Más allá de la desorientada travesía de un jubilado británico en un Benidorm de zombies matinales y enloquecidos noctámbulos, todo de lo que se nos habla en esta película repite un mismo nombre propio. El de su realizadora, guionista, cámara y directora de fotografía, Isabel Coixet. Todo en Nieva en Benidorm, salvo algunas concesiones estéticas al sello Almodóvar, recita los principales estilemas de una Coixet que en 1988 presentaba su primer largometraje: Demasiado viejo para morir joven. Coixet tenía en aquel momento 28 años. Hoy, meses después de celebrar su sexagésimo cumpleaños, estrena Nieva en Benidorm, un filme que, como siempre en alguien que disfruta con el cine, que sabe de cine y que vive para el cine, se arma hasta los dientes con abundantes y reconocibles guiños metacinematográficos.

Cuando, ocho años después de su debut, pudo sobreponerse a algunas corrosivas críticas que dictaminaban su incapacidad para esta profesión, Isabel Coixet disfrazó su querencia por las historias románticas con el toque distante de rodar en inglés. Ese punto de distancia y una exitosa trayectoria como creadora de anuncios publicitarios, estableció los dos referentes sobre los que ha levantado una veintena larga de largometrajes, episodios de televisión e incluso alguna incursión en el mundo del documental.

A veces, sus creaciones han resultado conmovedoras. A veces, se han perdido en un desconcertante sentido de lo estrafalario. Eso acontece porque Coixet posee una inclinación nada reprimida hacia lo singular.
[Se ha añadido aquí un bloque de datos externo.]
/-- The devices of a job; a device that is no longer among them acknowledges nothing more (R287, R355). -/
def State.setPeers (s : State) (job : Nat) (devices : List Nat) : State :=
  { s with jobPeers := AMap.set s.jobPeers job devices,
           queues := s.queues.map fun e =>
             if State.jobOf s e.2.asid = job then
               (e.1, { e.2 with unacked := e.2.unacked.filter devices.contains })
             else e }

/-- The ringmaster firmware verified and loaded (R356); firmware that does not verify is not loaded. -/
def State.loadFirmware (s : State) (fw : Signed) : State :=
  if Signed.ok fw then { s with island := { s.island with loaded := true, firmware := digestOf fw.image } } else s

/-- SUPERVISOR_REPLY: what the supervisor does without a register: it answers what the device asks, and sets
the device up. DESIGN CHOICE: log 48. -/
def execSupervisorReply (r : SupReply) (s : State) : Out State :=
  match r with
  | .svc w slot status => State.svcReply s w slot status
  | .copy w id resume => .next (State.copyReply s w id resume)
  | .pin w id granted => .next (State.pinReply s w id granted)
  | .forest f act => .next (State.forestAct s f act)
  | .fetch core op resume => .next (State.fetchReply s core op resume)
  | .idem team requeue => .next (State.idemReply s team requeue)
  | .queue q resolved => .next (State.queueReply s q resolved)
  | .grid g resolved => .next (State.gridReply s g resolved)
  | .firmware fw => .next (State.loadFirmware s fw)
  | .host q host => .next { s with hosts := match host with
      | some h => AMap.set s.hosts q h
      | none => AMap.erase s.hosts q }
  | .hostMap host base len => .next { s with hostMem := s.hostMem ++ [(host, base, len)] }
  | .hub id resolved => .next (State.hubReply s id resolved)
  | .bind stream grid off peers => .next (State.bindStream s stream grid off peers)
  | .unbind stream => .next { s with streams := AMap.erase s.streams stream }
  | .root asid pa => .next (State.setRoot s asid pa)
  | .job asid job => .next { s with jobs := AMap.set s.jobs asid job }
  | .peers job devices => .next (State.setPeers s job devices)
  | .unmap asid va => .next { s with execMaps := s.execMaps.filter fun m => !(m.asid = asid && m.va = va) }
  | .scan die req => .next (if die < 8 then { s with scans := s.scans ++ [(die, req)] } else s)
  | .partners devices => .next { s with island := { s.island with partners := devices } }

end Sys2Proof.Machine
end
Alguien que bautiza a su productora como el picante japones, Wasabi, o que pasa del discurso lúcido y racional, a la salida de tono y a una gestualidad excesiva, no juega con cartas convencionales.

Podrá ser mejor o peor entendida. A menudo, sus hipérboles abruman, hasta pueden repeler, pero esa misma tendencia a no frenar los impulsos hace que, en ocasiones, en su cine se palpen sentimientos y actitudes como ningún otro cineasta de su generación sabría transmitir.

En sus primeros años, Coixet se reflejaba en Hal Hartley, un cineasta neoyorquino al que pocos recuerdan hoy pero con quien identificábamos en los años 80 y 90 un tipo de producción indie ajena a los dictados del cine comercial. Sus historias, como las de Isabel Coixet, preferían hablar de relaciones humanas y no querían saber nada del cine de fórmula, de la risa fácil ni del cine engaño. Ahora, en Nieva en Benidorm, a Coixet se le nota todo lo que ha recorrido. Carga con su propio cine y con el de quienes le gustan o le influyen, desde Jarmusch a Orson Welles.

Es en Orson Welles en quien piensa esta trama argumental deudora de El tercer hombre y agradecida a Ciudadano Kane, porque, y sin desvelar el secreto, esa nieve de Benidorm a la que alude el título se abraza al misterio de Rosebud, el filme iniciático de Orson Welles al que ahora Fincher acaba de pegar un pellizco.

En Nieva en Benidorm sobrevuela una hermosa historia de amor, una sensible y poética manera de narrar, una gramática cinematográfica con sed de autenticidad y un puñado de "coixetadas", esas salidas de tono que dejan al público sin explicación posible. En Nieva en Benidorm, la directora catalana había fabricado un guión soberbio. Hay personajes con entidad, un viaje iniciático, una relación más sensual que sexual y un encuentro de dos veteranos que no son demasiado viejos para el amor. Coixet además nos regala con algunos subrayados sugerentes. Al mismo tiempo, su inaudito e incomprensible sentido del humor, como si un japonés contase chistes de Lepe, incorpora personajes, secuencias y descosidos que quiebran por completo el poderoso magnetismo que desprenden sus principales personajes con el fondo enloquecido de un Benidorm mezcla de humor amarillo y diletante erudición.